#### [YOUR TASK]
Find the line containing "rw [ownerCopy, ownerCopy, dirState_congr" in the entries below. Restate it and each line after it, word for word, up to and including the line containing "before : s.sliceLine line = some x".

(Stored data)
theorem dirEnt_congr (h : t.copies = s.copies) (line : Nat) : t.dirEnt line = s.dirEnt line := by
  have hdir : t.dir = s.dir := congrArg Copies.dir h
  rw [dirEnt, dirEnt, hdir]
theorem dirState_congr (h : t.copies = s.copies) (line : Nat) : t.dirState line = s.dirState line := by
  rw [dirState, dirState, dirEnt_congr h]
theorem dirDies_congr (h : t.copies = s.copies) (line : Nat) : t.dirDies line = s.dirDies line := by
  rw [dirDies, dirDies, dirEnt_congr h]
theorem l1Line_congr (h : t.copies = s.copies) (core line : Nat) : t.l1Line core line = s.l1Line core line := by
  have hl1 : t.l1 = s.l1 := congrArg Copies.l1 h
  rw [l1Line, l1Line, hl1]
theorem rdcLine_congr (h : t.copies = s.copies) (die line : Nat) : t.rdcLine die line = s.rdcLine die line := by
  have hrdc : t.rdc = s.rdc := congrArg Copies.rdc h
  rw [rdcLine, rdcLine, hrdc]

theorem freeLog_congr (h : t.copies = s.copies) (line n : Nat) : t.freeLog line n = s.freeLog line n := by
  have hdir : t.dir = s.dir := congrArg Copies.dir h
  induction n with
  | zero => rfl
  | succ n ih => rw [freeLog, freeLog, hdir, ih]

theorem dirFor_congr (h : t.copies = s.copies) (line part : Nat) : t.dirFor line part = s.dirFor line part := by
  rw [dirFor, dirFor, dirEnt_congr h, newDir, newDir, freeLog_congr h, now_congr h]

theorem ownerCopy_congr (h : t.copies = s.copies) (line : Nat) : t.ownerCopy line = s.ownerCopy line := by
  have hwbs : t.wbs = s.wbs := congrArg Copies.wbs h
  rw [ownerCopy, ownerCopy, dirState_congr h, hwbs]
  split <;> simp only [l1Line_congr h]

theorem isPoisoned_congr (h : t.copies = s.copies) (line : Nat) : t.isPoisoned line = s.isPoisoned line :=
  congrArg (fun c : Copies => c.poison.contains line) h

/-! The slice's copy of the line. -/

theorem homeData_of_sliceLine {line : Nat} {x : SliceLine} (h : s.sliceLine line = some x) : s.homeData line = x.data := by
  rw [homeData, h]
theorem homeTag_of_sliceLine {line : Nat} {x : SliceLine} (h : s.sliceLine line = some x) (part : Nat) : s.homeTag line part = x.tag := by
  rw [homeTag, h]
theorem tokenOf_of_sliceLine {line : Nat} {x : SliceLine} (h : s.sliceLine line = some x) (part : Nat) : s.tokenOf line part = x.ver := by
  rw [tokenOf, h]

theorem line_of_sliceLine {line : Nat} {x : SliceLine} (h : s.sliceLine line = some x) : x.line = line :=
  beq_iff_eq.mp (List.find?_some (p := fun x : SliceLine => x.line == line) h)

/-- From `s` to `t` the home slices have changed and what goes with them, the slice's copy of the line from `x` to `y`;
the copies of cores and dies are as they were, and so is memory. -/
structure SliceStep (line : Nat) (s : State) (x : SliceLine) (t : State) (y : SliceLine) : Prop where
  before : s.sliceLine line = some x
  after : t.sliceLine line = some y
  copies : t.copies = s.copies
  beyond : t.beyond = s.beyond
  mem : t.mem = s.mem

variable {line : Nat} {x y z : SliceLine} {u : State}

theorem SliceStep.refl (h : s.sliceLine line = some x) : SliceStep line s x s x := ⟨h, h, rfl, rfl, rfl⟩

theorem SliceStep.trans (h : SliceStep line s x t y) (g : SliceStep line t y u z) : SliceStep line s x u z :=
  ⟨h.before, g.after, g.copies.trans h.copies, g.beyond.trans h.beyond, g.mem.trans h.mem⟩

#### [TASK ANSWER]
  rw [ownerCopy, ownerCopy, dirState_congr h, hwbs]
  split <;> simp only [l1Line_congr h]

theorem isPoisoned_congr (h : t.copies = s.copies) (line : Nat) : t.isPoisoned line = s.isPoisoned line :=
  congrArg (fun c : Copies => c.poison.contains line) h

/-! The slice's copy of the line. -/

theorem homeData_of_sliceLine {line : Nat} {x : SliceLine} (h : s.sliceLine line = some x) : s.homeData line = x.data := by
  rw [homeData, h]
theorem homeTag_of_sliceLine {line : Nat} {x : SliceLine} (h : s.sliceLine line = some x) (part : Nat) : s.homeTag line part = x.tag := by
  rw [homeTag, h]
theorem tokenOf_of_sliceLine {line : Nat} {x : SliceLine} (h : s.sliceLine line = some x) (part : Nat) : s.tokenOf line part = x.ver := by
  rw [tokenOf, h]

theorem line_of_sliceLine {line : Nat} {x : SliceLine} (h : s.sliceLine line = some x) : x.line = line :=
  beq_iff_eq.mp (List.find?_some (p := fun x : SliceLine => x.line == line) h)

/-- From `s` to `t` the home slices have changed and what goes with them, the slice's copy of the line from `x` to `y`;
the copies of cores and dies are as they were, and so is memory. -/
structure SliceStep (line : Nat) (s : State) (x : SliceLine) (t : State) (y : SliceLine) : Prop where
  before : s.sliceLine line = some x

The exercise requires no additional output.